Sexual harassment suit can proceed in case where firefighters viewed a nude video of colleague

June 18, 2022

A female Texas firefighter, who claimed that her male colleagues viewed a nude video of her that was stolen from her personal computer, can proceed with her claim of sexual harassment against her former employer, according to a recent opinion by the 5th Circuit Court of Appeals.

Jane Doe (name withheld to protect her privacy) began working for the City of Houston as a firefighter in 2003. In 2008, a male junior captain working in the same station as Doe received an anonymous email containing an intimate, nude video of Doe that she made privately with her husband and saved on her personal laptop. Doe had brought her laptop to the firehouse.

The junior captain watched the video and told the male district chief about it, who asked to see the video. The junior captain played the video for the district chief while another firefighter was in the room. The district chief failed to report any of this to human resources, and instead asked the junior captain to send him the video because he “wanted to see it again.” Instead, the junior captain provided the district chief his password so the video could be viewed.

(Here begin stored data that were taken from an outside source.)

theorem exchange_taking {s : State} (h : s.select = .taking) (tag : Nat) (q : Request) :
    s.exchange tag q = ({ s with select := .idle } : State).exchange tag q := release_taking h _

theorem exchange_restartHeld {s : State} (h : s.restarting = false) (hs : s.select ≠ .abandoned)
    (hr : s.restartHeld = true) (tag : Nat) (q : Request) :
    s.exchange tag q = ({ s with select := .idle } : State).beginRestart .request := by
  have hr' : ({ s with select := .idle } : State).restartHeld = true := hr
  rw [State.exchange, (release_spec s _).2 h hs]
  simp [hr']

/-- The last bit of a frame: discarded, or checked with the input idle again (R129, R141). -/
theorem endFrame_spec (s : State) (check : State → State) :
    (s.restarting = true ∨ s.up.reception = .abandoned →
      s.endFrame check = { s with up := { s.up with reception := .idle } }) ∧
    (s.restarting = false → s.up.reception ≠ .abandoned →
      s.endFrame check = check { s with up := { s.up with reception := .idle } }) :=
  ⟨fun h => by simp only [State.endFrame, h, if_true]; rfl,
   fun h h' => by simp [State.endFrame, h, h', State.withReception, State.withUp]⟩

/-- The RESET pin at a change of its level: driven active outside a restart, it begins one (R186). -/
theorem turnPin_spec (s : State) :
    (s.pinHeld = true ∨ s.restarting = true → s.turnPin = { s with pinHeld := !s.pinHeld }) ∧
    (s.pinHeld = false → s.restarting = false →
      s.turnPin = ({ s with pinHeld := true } : State).beginRestart .resetPin) :=
  ⟨fun h => by simp only [State.turnPin, h, if_true]; rfl,
   fun h h' => by simp [State.turnPin, h, h', State.withPinHeld]⟩

/-- A restart completes only with the RESET pin released (R186). -/
theorem completeRestart_spec (s : State) :
    (s.restarting = true → s.pinHeld = false → s.completeRestart = s.finishRestart) ∧
    (s.restarting = false ∨ s.pinHeld = true → s.completeRestart = s) :=
  ⟨fun h h' => by simp [State.completeRestart, h, h'],
   fun h => by rcases h with h | h <;> simp [State.completeRestart, h]⟩

@[simp] theorem respond_done (tag : Nat) (v : Values) (s : State) :
    State.respond tag (done v s) = { s with response := some (okay tag v) } := rfl

@[simp] theorem respond_refuse (tag : Nat) (st : Status) (s : State) :
    State.respond tag (refuse st s) = { s with response := some (refused tag st) } := rfl

@[simp] theorem respond_refuseFor (tag : Nat) (st : Status) (r : Reason) (v : Values) (s : State) :
    State.respond tag (refuseFor st r v s) = { s with response := some (refusedFor tag st r v) } := rfl

@[simp] theorem respond_accepted (tag : Nat) (v : Values) (s : State) :
    State.respond tag (accepted v s) = { s with response := some { okay tag v with status := .accepted } } := rfl

@[simp] theorem emptyBuffer_eq (s : State) : s.emptyBuffer = { s with response := none } := rfl

theorem withSlot_some {slot : Nat} {s : State} {r : Subscriber} (h : slot < Config.slots) (hr : s.slot? slot = some r)
    (k : Subscriber → Request) : withSlot slot k s = k r s := by
  have : ¬ Config.slots ≤ slot := Nat.not_le.mpr h
  simp [withSlot, this, hr]

-- reads after writes

theorem slot?_setSlot (s : State) (n k : Nat) (r : Subscriber) :
    (s.setSlot n r).slot? k = if k = n then some r else s.slot? k := s.subs.slots.get?_set n k r

theorem element?_modifyElement (s : State) (i j : Nat) (f : Element → Element) :
    (s.modifyElement i f).element? j = if j = i then (s.element? j).map f else s.element? j :=
  s.plant.elements.get?_modify i j f

theorem port?_modifyPort (s : State) (tap port a b : Nat) (f : PortRecord → PortRecord) :
    (s.modifyPort tap port f).port? a b = if a = tap ∧ b = port then (s.port? a b).map f else s.port? a b := by
  unfold State.modifyPort State.port?
  rw [element?_modifyElement]
  by_cases ha : a = tap
  · subst ha
    rw [if_pos rfl]
    cases he : s.element? a with
    | none => simp
    | some e =>
      simp only [Option.map_some, true_and]
      cases hr : e.role with
      | node p => simp [Role.mapPorts, Role.ports]
      | amplifier p => simp [Role.mapPorts, Role.ports]
      | tap ports =>
        simp only [Role.mapPorts, Role.ports, List.getElem?_modify]
        by_cases hb : b = port
        · subst hb; cases ports[b]? <;> simp
        · have hb' : ¬ port = b := fun h => hb h.symm
          simp [hb, hb']
  · simp [ha]

theorem dark_modifyElement (s : State) (i j : Nat) (f : Element → Element) (hf : ∀ e, (f e).dark = e.dark) :
    (s.modifyElement i f).plant.dark j = s.plant.dark j := by
  have h := s.plant.elements.get?_modify i j f
  simp only [State.modifyElement, withPlant_plant, PlantTree.dark, h]
  by_cases h0 : j = 0
  · simp [h0]
  · by_cases hj : j = i
    · subst hj; cases s.plant.elements.get? j <;> simp [hf]
    · simp [h0, hj]

-- the Order Queue

theorem find?_isFor_map {f : Order → Order} (hf : ∀ o, (f o).tap = o.tap ∧ (f o).port = o.port) (a b : Nat)
    (q : List Order) : (q.map f).find? (Order.isFor a b) = (q.find? (Order.isFor a b)).map f := by
  induction q with
  | nil => rfl
  | cons o r ih =>
    have : Order.isFor a b (f o) = Order.isFor a b o := by simp [Order.isFor, hf o]
    simp only [List.map_cons, List.find?_cons, this]
    cases Order.isFor a b o <;> simp [ih]

theorem order?_isFor {s : State} {tap port : Nat} {o : Order} (h : s.order? tap port = some o) :
    o.tap = tap ∧ o.port = port := by
  have := List.find?_some h
  simpa [Order.isFor] using this
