-- ==== Sys2Proof/Tests/Slice0.lean ====
section
/-! SUPPORT. Tests of the part: the checks of WellFormed, frames written out from the layouts of spec/, single steps with results
the spec's worked sequences state, and for every statement with hypotheses a witness that meets them. -/

namespace Sys2Proof.Tests

open Sys2Proof.Machine

-- small states

/-- The state after reset with the clock set. -/
def clockAt (minute : Nat) : State :=
  { State.reset with clock := { minute := minute, seconds := 0, isSet := true, lastTick := none } }

/-- A record of account 1 with a port. -/
def aRecord (state : ServiceState) : Subscriber :=
  { newSubscriber 1 2000 0 with state := state, port := some { tap := 2, port := 0 } }

/-- Poll fields with the window of the worked sequences (4.10). -/
def aPoll (state : PollState) : PollRecord :=
  { newPollRecord true false with state := state, low := -40, high := 40, power := .mains }

/-- A node under the root. -/
def aNode (state : PollState) : Element := { newElement (.node true) 0 1 1 false with role := .node (aPoll state) }

/-- A lit tap of 4 ports under the root, its port 0 as given. -/
def aTap (confirmed : Confirmed) (link : Option Nat) : Element :=
  { newElement (.tap 4) 0 1 2 false with
    role := .tap ({ confirmed := confirmed, link := link } ::
      List.replicate 3 { confirmed := .unknown, link := none }) }

/-- A state with an element table; its root's first child is element 1. -/
def withPlantOf (es : List (Nat × Element)) (s : State) : State :=
  { s with plant := { s.plant with rootFirst := some 1, elements := ⟨es⟩ } }

/-- A state with one record in slot 0, and the tap 2 its port lies on. -/
def served (r : Subscriber) (confirmed : Confirmed) (s : State) : State :=
  withPlantOf [(2, aTap confirmed (some 0))]
    { s with subs := { slots := ⟨[(0, r)]⟩, accounts := ⟨[(r.account, 0)]⟩
                       converters := ⟨(r.converter.map (fun a => (a, 0))).toList⟩ } }

/-- An order for port 0 of tap 2. -/
def anOrder (state : OrderState) : Order :=
  { tap := 2, port := 0, setting := .full, state := state, attempts := 0, origin := some 0, followOn := none }

/-- A state in which that order is in flight and its window is open. -/
def inFlight (o : Order) (s : State) : State :=
  { served (aRecord .active) .off { s with systemCode := some 4660 } with
    orders := { queue := [o], flight := some { tap := 2, ports := [0], opened := true, holds := 0 } }
    up := { s.up with window := some { kind := .order, element := 2, group := 1, member := 2, timer := 250 } } }

/-- A state in which the poll of element 1 is in flight and its window is open. -/
def polled (state : PollState) : State :=
  let s := withPlantOf [(1, aNode state)] { State.reset with systemCode := some 4660 }
  { s with poll := { s.poll with flight := some { element := 1, opened := true, void := false } }
           up := { s.up with window := some { kind := .poll, element := 1, group := 1, member := 1, timer := 60 } } }

/-- What a propagation walk of element 1 holds at its beginning. -/
def anOwing (mark : Mark) : Owing := { element := 1, mark := mark, failMinute := 7, darkened := 0, relit := 0 }

/-- A propagation walk of element 1, the only element, that has visited it. -/
def walked (mark : Mark) (s : State) : State :=
  { withPlantOf [(1, aNode .up)] s with
    plant := { (withPlantOf [(1, aNode .up)] s).plant with walk := .propagation (anOwing mark) (some 1) } }

/-- The state after one command; the state itself where it stops. -/
def after (c : Instr) (s : State) : State :=
  match exec c s with
  | .next t => t
  | _ => s

-- WellFormed: for each check a term it refuses

theorem test_wf_refuses_1 : ([
    .addSubscriber 256 0 0, .addSubscriber 0 4294967296 0, .addSubscriber 0 0 65536, .assignConverter 256 0 0,
    .assignConverter 0 65536 0, .assignConverter 0 0 16777216, .assignPort 256 0 0 0, .assignPort 0 65536 0 0,
    .assignPort 0 0 65536 0, .assignPort 0 0 0 256, .grantTiers 256 0 0, .grantTiers 0 65536 0,
    .revokeTiers 256 0 0, .revokeTiers 0 65536 0, .setCeiling 256 0 0, .setCeiling 0 65536 0,
    .setCeiling 0 0 65536, .connect 256 0, .connect 0 65536, .suspend 256 0, .suspend 0 65536, .resume 256 0,
    .resume 0 65536, .disconnect 256 0, .disconnect 0 65536, .reissue 256 0] : List Instr).all (fun i => !i.wf) = true := by
  decide

theorem test_wf_refuses_2 : ([
    .reissue 0 65536, .retire 256 0, .retire 0 65536, .findSubscriber 256 0 0, .findSubscriber 0 256 0,
    .findSubscriber 0 0 4294967296, .readSubscriber 256 0, .readSubscriber 0 65536, .defineTier 256 0 0,
    .defineTier 0 256 0, .defineTier 0 0 65536, .setTierRate 256 0 0, .setTierRate 0 256 0, .setTierRate 0 0 65536,
    .undefineTier 256 0, .undefineTier 0 256, .readTier 256 0, .readTier 0 256, .beginEdit 256,
    .putChannel 256 0 0 0 0 0, .putChannel 0 65536 0 0 0 0, .putChannel 0 0 256 0 0 0, .putChannel 0 0 0 256 0 0,
    .putChannel 0 0 0 0 256 0, .putChannel 0 0 0 0 0 256, .dropChannel 256 0] : List Instr).all (fun i => !i.wf) = true := by
  decide

theorem test_wf_refuses_3 : ([
    .dropChannel 0 65536, .abandonEdit 256, .promote 256 0, .promote 0 4294967296, .cancelPromote 256,
    .readChannel 256 0 0, .readChannel 0 256 0, .readChannel 0 0 65536, .putOffer 256 0 0 0 0 0 0 0 0,
    .putOffer 0 256 0 0 0 0 0 0 0, .putOffer 0 0 65536 0 0 0 0 0 0, .putOffer 0 0 0 65536 0 0 0 0 0,
    .putOffer 0 0 0 0 65536 0 0 0 0, .putOffer 0 0 0 0 0 256 0 0 0, .putOffer 0 0 0 0 0 0 4294967296 0 0,
    .putOffer 0 0 0 0 0 0 0 4294967296 0, .putOffer 0 0 0 0 0 0 0 0 4294967296, .withdrawOffer 256 0,
    .withdrawOffer 0 256, .readOffer 256 0, .readOffer 0 256, .addElement 256 0 0 0 0 0 none,
    .addElement 0 65536 0 0 0 0 none, .addElement 0 0 256 0 0 0 none, .addElement 0 0 0 65536 0 0 none,
    .addElement 0 0 0 0 256 0 none] : List Instr).all (fun i => !i.wf) = true := by
  decide

theorem test_wf_refuses_4 : ([
    .addElement 0 0 0 0 0 256 none, .addElement 0 0 0 0 0 0 (some 256), .removeElement 256 0,
    .removeElement 0 65536, .findElement 256 0 0, .findElement 0 256 0, .findElement 0 0 256, .readElement 256 0,
    .readElement 0 65536, .setPollSettings 256 0 0 0, .setPollSettings 0 256 0 0, .setPollSettings 0 0 256 0,
    .setPollSettings 0 0 0 65536, .setPolling 256 0 0, .setPolling 0 65536 0, .setPolling 0 0 256,
    .setLevelWindow 256 0 0 0 0, .setLevelWindow 0 65536 0 0 0, .setLevelWindow 0 0 0 0 256,
    .setLevelWindow 0 0 (-32769) 0 0, .setLevelWindow 0 0 32768 0 0, .setLevelWindow 0 0 0 (-32769) 0,
    .setLevelWindow 0 0 0 32768 0, .readPolling 256, .clearPort 256 0 0, .clearPort 0 65536 0] : List Instr).all (fun i => !i.wf) = true := by
  decide

theorem test_wf_refuses_5 : ([
    .clearPort 0 0 256, .readOrder 256 0, .readOrder 0 256, .readDownstream 256, .readCounters 256,
    .setThreshold 256 0, .setThreshold 0 256, .readAccrual 256, .startPeriod 256 0, .startPeriod 0 256,
    .takeStatement 256 0, .takeStatement 0 65536, .takeNotice 256, .setAlarmLevel 256 0, .setAlarmLevel 0 256,
    .setSystemCode 256 0, .setSystemCode 0 65536, .setTime 256 0, .setTime 0 4294967296, .readStatus 256,
    .restart 256, .powerOnReset 4, .pollReply 65536 0 0 0 0, .pollReply 0 256 0 0 0, .pollReply 0 0 256 0 0,
    .pollReply 0 0 0 0 256] : List Instr).all (fun i => !i.wf) = true := by
  decide
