-- ==== Sys2Proof/Machine/Builder.lean ====
section
/-! DEFINITION. The tree builder, command BUILD (41_tree_builder.md). -/

namespace Sys2Proof.Machine

/-- `P` of R70: the symbols with a positive entry, ascending. -/
def presentSyms (f : FreqTable) : List Sym := allSyms.filter (fun y => freqAt f y != 0)

/-- The order of the pending collection (R71): frequency, then symbol, both unsigned. -/
def precedes (n : Arena) (x y : Handle) : Bool :=
  BitVec.ult (nodeAt n x).freq (nodeAt n y).freq ||
    ((nodeAt n x).freq == (nodeAt n y).freq && BitVec.ult (nodeAt n x).sym (nodeAt n y).sym)

/-- `Q` with `m` added. The pending nodes are kept in the order of R71, so that `ExtractMin(Q)` takes the head; how
the collection is held cannot be observed (R71, R27); log 11. -/
def addPending (n : Arena) (m : Handle) : List Handle → List Handle
  | [] => [m]
  | q :: qs => if precedes n m q then m :: q :: qs else q :: addPending n m qs

/-- The pending collection of some nodes. -/
def pendingOf (n : Arena) (hs : List Handle) : List Handle := hs.foldr (addPending n) []

/-- The leaf BUILD makes for a symbol (R72). -/
def seedNode (y : Sym) (c : Count) : Node := { sym := y, freq := zext40 c, c0 := none, c1 := none, parent := none }

/-- Seeding (R70, R72): one leaf per symbol of the list, in its order; gives the leaves' handles. The arena cannot
be full here (R70, R72: at most 256 leaves after DiscardTree); log 12. -/
def seed (f : FreqTable) : List Sym → Tree → Flow Tree (List Handle)
  | [], t => .done [] t
  | y :: ys, t =>
    match t.alloc with
    | none => .raise .capacity t
    | some (h, t') =>
      (seed f ys ((t'.putNode h (seedNode y (freqAt f y))).putLeaf y h)).bind fun hs t'' => .done (h :: hs) t''

/-- `MergeSym(a, b)` (R74): the symbol of child0 or of child1, as `MERGE_SYM` says. -/
def mergedSym (ms : MergeSym) (a b : Node) : Sym :=
  match ms with
  | .c0 => a.sym
  | .c1 => b.sym

/-- The node that merges `a` and `b`, child0 and child1 (R70, R73, R74). The sum is in 40 bits, in which it never
wraps (R13). -/
def mergedNode (ms : MergeSym) (n : Arena) (a b : Handle) : Node where
  sym    := mergedSym ms (nodeAt n a) (nodeAt n b)
  freq   := (nodeAt n a).freq + (nodeAt n b).freq
  c0     := some a
  c1     := some b
  parent := none

/-- The merge loop (R70, R73) on a pending collection. `fuel` is the number of pending nodes. The last arm is a
collection of fewer than two nodes, which BUILD never hands it; the arena cannot be full (R70); log 12. -/
def mergeLoop (ms : MergeSym) : Nat → List Handle → Tree → Flow Tree Unit
  | fuel + 1, a :: b :: rest, t =>
    match t.alloc with
    | none => .raise .capacity t
    | some (m, t') =>
      let u := ((t'.putNode m (mergedNode ms t.node a b)).putParent a m).putParent b m
      match rest with
      | [] => .done () { u with root := some m, kind := .full }
      | q :: qs => mergeLoop ms fuel (addPending u.node m (q :: qs)) u
  | _, _, _ => .broken

/-- One symbol present (R75, R21): the root whose two children are the one leaf. -/
def singletonRoot (leaf : Handle) (t : Tree) : Flow Tree Unit :=
  match t.alloc with
  | none => .raise .capacity t
  | some (r, t') =>
    let x := nodeAt t.node leaf
    let u := (t'.putNode r { sym := x.sym, freq := x.freq, c0 := some leaf, c1 := some leaf, parent := none })
    .done () { u.putParent leaf r with root := some r, kind := .singleton }

/-- The pseudocode of BUILD (R70) on the tree registers. -/
def buildTree (ms : MergeSym) (f : FreqTable) (t : Tree) : Flow Tree Unit :=
  match presentSyms f with
  | [] => .raise .domain t.discard
  | y :: ys =>
    (seed f (y :: ys) t.discard).bind fun hs u =>
      match hs with
      | [h] => singletonRoot h u
      | _ => mergeLoop ms hs.length (pendingOf u.node hs) u

/-- The pseudocode of BUILD (R70). -/
def buildBody (s : State) : Flow State Unit := onTree (buildTree s.mergeSym s.freq) s

/-- BUILD (R70): a fault inside it discards the tree (R107). -/
def execBuild (s : State) : Host.Outcome State Fault Refusal := runCommand true buildBody s

end Sys2Proof.Machine
end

A year later, the district chief contacted the junior captain because the password would not work and he wanted to watch the video. The junior captain emailed the video to the district chief. According to the case, the junior captain “continued to watch the nude video of [Doe] multiple times over the next several years.”

Doe learned of these events in May 2017 when the district chief confessed to Doe’s husband (also a firefighter) that he had seen a nude video of her. Doe was “completely distraught” and “disgusted.” She then suffered from post-traumatic stress disorder and took six months leave. She was awarded worker’s compensation after it was determined she suffered “a compensable mental trauma injury.” In 2019, the City of Houston “medically separated” her from the city.

While Doe did complain to the city about this course of events, she alleges “(1) she was not told how widely the video had been distributed throughout the Fire Department, (2) she did not know whether any copies of the video continued to exist and were still in the possession of others, and (3) there were no assurances that [Doe] would not be required to work in the future with” the two men who watched the video.

Doe sued for sexual harassment alleging she was in a hostile work environment. On the city’s motion for summary judgment, the district court dismissed the case, holding, “[b]ecause [Doe] cannot show that she was subjected to a hostile work environment — just that she is angry and embarrassed — her sexual harassment claim fails.”

The 5th Circuit Court of Appeals disagreed, and determined that a jury should decide whether she could meet the elements necessary to show she was in a hostile work environment, including that the conduct was based on her sex, it was subjectively and objectively offensive, that it was severe or pervasive and there was notice to the city.

The court concluded that “a jury could surely find that the decision of two men to repeatedly watch a nude video of their female coworker was motivated by the fact that she was a woman. The harassment was based on sex.”

The court concluded that the city knew or should have known of the conduct. The court held, “[t]he City is hard pressed to explain why [a supervising employee’s] knowledge of harassment should not be imputed to the City when its own policy placed an affirmative duty on him to pass such information up the chain of command.”

The city didn’t fire the two men accused of watching the video and gave them some level of discipline.

There is so much wrong with this case.

Most importantly, women deserve to be treated not as sex objects, but peers. This “boys will be boys” behavior at work needs to stop. Only leadership can make this happen, but too often, as in this case, leadership engages in it and even encourages it.

Employers must make a rule, at a minimum, that sexual conversations and behaviors at work cannot be tolerated, even if no one is offended. This includes any sexual images, videos or pictures that are brought into the workplace.

Employers also need to make sure managers understand they have a duty to report any sexual misconduct (or other forms of harassment) so that an investigation can be conducted.

Eradicating harassment is not complicated, but it requires a leadership commitment to cultural change. This starts with setting expectations through policy and training, and then holding employees accountable through real action.